WHAT IS REQUIRED ▸
Every record is to be printed exactly as it appears.

RECORDS PROVIDED ▸
-- ==== Sys2Proof/Certificates/Slice0/Obligations.lean ====
section
/-! DEFINITION. Sys2Proof/Certificates/Slice0/Obligations.lean: the statements for the provers. -/

open Sys2Proof Sys2Proof.Machine

/-! ## Encoding -/

/-- Decoding what the encoder gives is the instruction, for every table and every well-formed instruction, with every operand
(rules R75 to R78, R83 to R85). -/
def Obligations.DecodeOfEncode : Prop :=
  ∀ (p : Proto) (i : Instr), p.wf → i.wf = true → decode p (encode p i) = .ok i

/-- Each word and each group that decodes has one meaning, and the encoder gives it back. -/
def Obligations.EncodeOfDecode : Prop :=
  ∀ (p : Proto) (x : Code) (i : Instr), decode p x = .ok i → i.wf = true ∧ encode p i = x

/-- Rule R79: a word decodes exactly to the row of the table whose mask and match it meets, with colour code 3 excluded in the
pixel rows; every other word is illegal, is refused with `ILLEGAL_OP`, and has no other effect.
That the refused word appends its result is read from the rules (log entry 21). -/
def Obligations.HostDecodingFollowsTable : Prop :=
  (∀ w i, decodeHost w = .ok i →
    ∃ r ∈ hostRows, r.mnemonic = i.mnemonic ∧ w &&& r.mask = r.bits ∧ (r.colour = true → w.extractLsb' 8 2 ≠ 3#2)) ∧
  (∀ w, ∀ r ∈ hostRows, w &&& r.mask = r.bits → (r.colour = true → w.extractLsb' 8 2 ≠ 3#2) →
    ∃ i, decodeHost w = .ok i ∧ i.mnemonic = r.mnemonic) ∧
  (∀ s op e, s.micro = .idle → s.fetch = some op → decodeHost op.word = .illegal e →
    step s = .next (refusedWith .illegalOp s))

/-- The worked encodings of rule R89, both ways, and its two illegal words. -/
def Obligations.WorkedEncodings : Prop :=
  (∀ wi ∈ [((0x0000000000000001 : HostWord), Instr.beginOp), (0x0000000000000002, .prepare),
      (0x0000000000000110, .displayImage true false), (0x0000000000000310, .displayImage true true),
      (0x0000000000000011, .clearDisplay), (0x0000000000000020, .displayNormal), (0x0000000000000021, .displayFast),
      (0x0000000500030230, .setPixel 3 5 .red), (0x00000000FFFF0130, .setPixel (-1) 0 .black),
      (0x000A000200000131, .drawHline 0 2 10 .black), (0x0002000300020032, .drawVline 2 3 2 .white),
      (0x0000000000000140, .setRotation .deg90), (0x0000000000000043, .setRedBorder), (0x0000000000000053, .getStatus)],
    decodeHost wi.1 = .ok wi.2 ∧ encode Proto.reference wi.2 = .word wi.1) ∧
  decodeHost 0x0000000000000330 = .illegal .reservedColour ∧
  decodeHost 0x0000000000000540 = .illegal .nonZeroReserved

/-- The 17 command codes of the reference profile (rule R200) decode to their commands.
The codes are the reference profile's, general knowledge in the spec itself (log entry 19). -/
def Obligations.BusCodesDecode : Prop :=
  ∀ r ∈ busRows, Proto.reference.command r.code = some r.command ∧
    ∃ i, decodeTableWord 8 r.code.toNat = some i ∧ i.mnemonic = r.mnemonic

/-! ## One step -/

/-- Between operations, a step runs the decoded word at `opIdx`. -/
def Obligations.StepRunsHostWord : Prop :=
  ∀ s op i, s.micro = .idle → s.fetch = some op → decodeHost op.word = .ok i → step s = exec i s

/-- When the micro-sequencer is about to send a bus group, a step runs the decoded group.
That a group can stand there by itself is the model's own choice (log entry 6). -/
def Obligations.StepRunsBusGroup : Prop :=
  ∀ s g i, s.micro = .sending g → decodeGroup s.cfg.proto g = .ok i → step s = exec i (s.setMicro .idle)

RESPONSE TO THIS TASK ▸
-- ==== Sys2Proof/Certificates/Slice0/Obligations.lean ====
section
/-! DEFINITION. Sys2Proof/Certificates/Slice0/Obligations.lean: the statements for the provers. -/

open Sys2Proof Sys2Proof.Machine

/-! ## Encoding -/

/-- Decoding what the encoder gives is the instruction, for every table and every well-formed instruction, with every operand
(rules R75 to R78, R83 to R85). -/
def Obligations.DecodeOfEncode : Prop :=
  ∀ (p : Proto) (i : Instr), p.wf → i.wf = true → decode p (encode p i) = .ok i

/-- Each word and each group that decodes has one meaning, and the encoder gives it back. -/
def Obligations.EncodeOfDecode : Prop :=
  ∀ (p : Proto) (x : Code) (i : Instr), decode p x = .ok i → i.wf = true ∧ encode p i = x

/-- Rule R79: a word decodes exactly to the row of the table whose mask and match it meets, with colour code 3 excluded in the
pixel rows; every other word is illegal, is refused with `ILLEGAL_OP`, and has no other effect.
That the refused word appends its result is read from the rules (log entry 21). -/
def Obligations.HostDecodingFollowsTable : Prop :=
  (∀ w i, decodeHost w = .ok i →
    ∃ r ∈ hostRows, r.mnemonic = i.mnemonic ∧ w &&& r.mask = r.bits ∧ (r.colour = true → w.extractLsb' 8 2 ≠ 3#2)) ∧
  (∀ w, ∀ r ∈ hostRows, w &&& r.mask = r.bits → (r.colour = true → w.extractLsb' 8 2 ≠ 3#2) →
    ∃ i, decodeHost w = .ok i ∧ i.mnemonic = r.mnemonic) ∧
  (∀ s op e, s.micro = .idle → s.fetch = some op → decodeHost op.word = .illegal e →
    step s = .next (refusedWith .illegalOp s))

/-- The worked encodings of rule R89, both ways, and its two illegal words. -/
def Obligations.WorkedEncodings : Prop :=
  (∀ wi ∈ [((0x0000000000000001 : HostWord), Instr.beginOp), (0x0000000000000002, .prepare),
      (0x0000000000000110, .displayImage true false), (0x0000000000000310, .displayImage true true),
      (0x0000000000000011, .clearDisplay), (0x0000000000000020, .displayNormal), (0x0000000000000021, .displayFast),
      (0x0000000500030230, .setPixel 3 5 .red), (0x00000000FFFF0130, .setPixel (-1) 0 .black),
      (0x000A000200000131, .drawHline 0 2 10 .black), (0x0002000300020032, .drawVline 2 3 2 .white),
      (0x0000000000000140, .setRotation .deg90), (0x0000000000000043, .setRedBorder), (0x0000000000000053, .getStatus)],
    decodeHost wi.1 = .ok wi.2 ∧ encode Proto.reference wi.2 = .word wi.1) ∧
  decodeHost 0x0000000000000330 = .illegal .reservedColour ∧
  decodeHost 0x0000000000000540 = .illegal .nonZeroReserved

/-- The 17 command codes of the reference profile (rule R200) decode to their commands.
The codes are the reference profile's, general knowledge in the spec itself (log entry 19). -/
def Obligations.BusCodesDecode : Prop :=
  ∀ r ∈ busRows, Proto.reference.command r.code = some r.command ∧
    ∃ i, decodeTableWord 8 r.code.toNat = some i ∧ i.mnemonic = r.mnemonic

/-! ## One step -/

/-- Between operations, a step runs the decoded word at `opIdx`. -/
def Obligations.StepRunsHostWord : Prop :=
  ∀ s op i, s.micro = .idle → s.fetch = some op → decodeHost op.word = .ok i → step s = exec i s

/-- When the micro-sequencer is about to send a bus group, a step runs the decoded group.
That a group can stand there by itself is the model's own choice (log entry 6). -/
def Obligations.StepRunsBusGroup : Prop :=
  ∀ s g i, s.micro = .sending g → decodeGroup s.cfg.proto g = .ok i → step s = exec i (s.setMicro .idle)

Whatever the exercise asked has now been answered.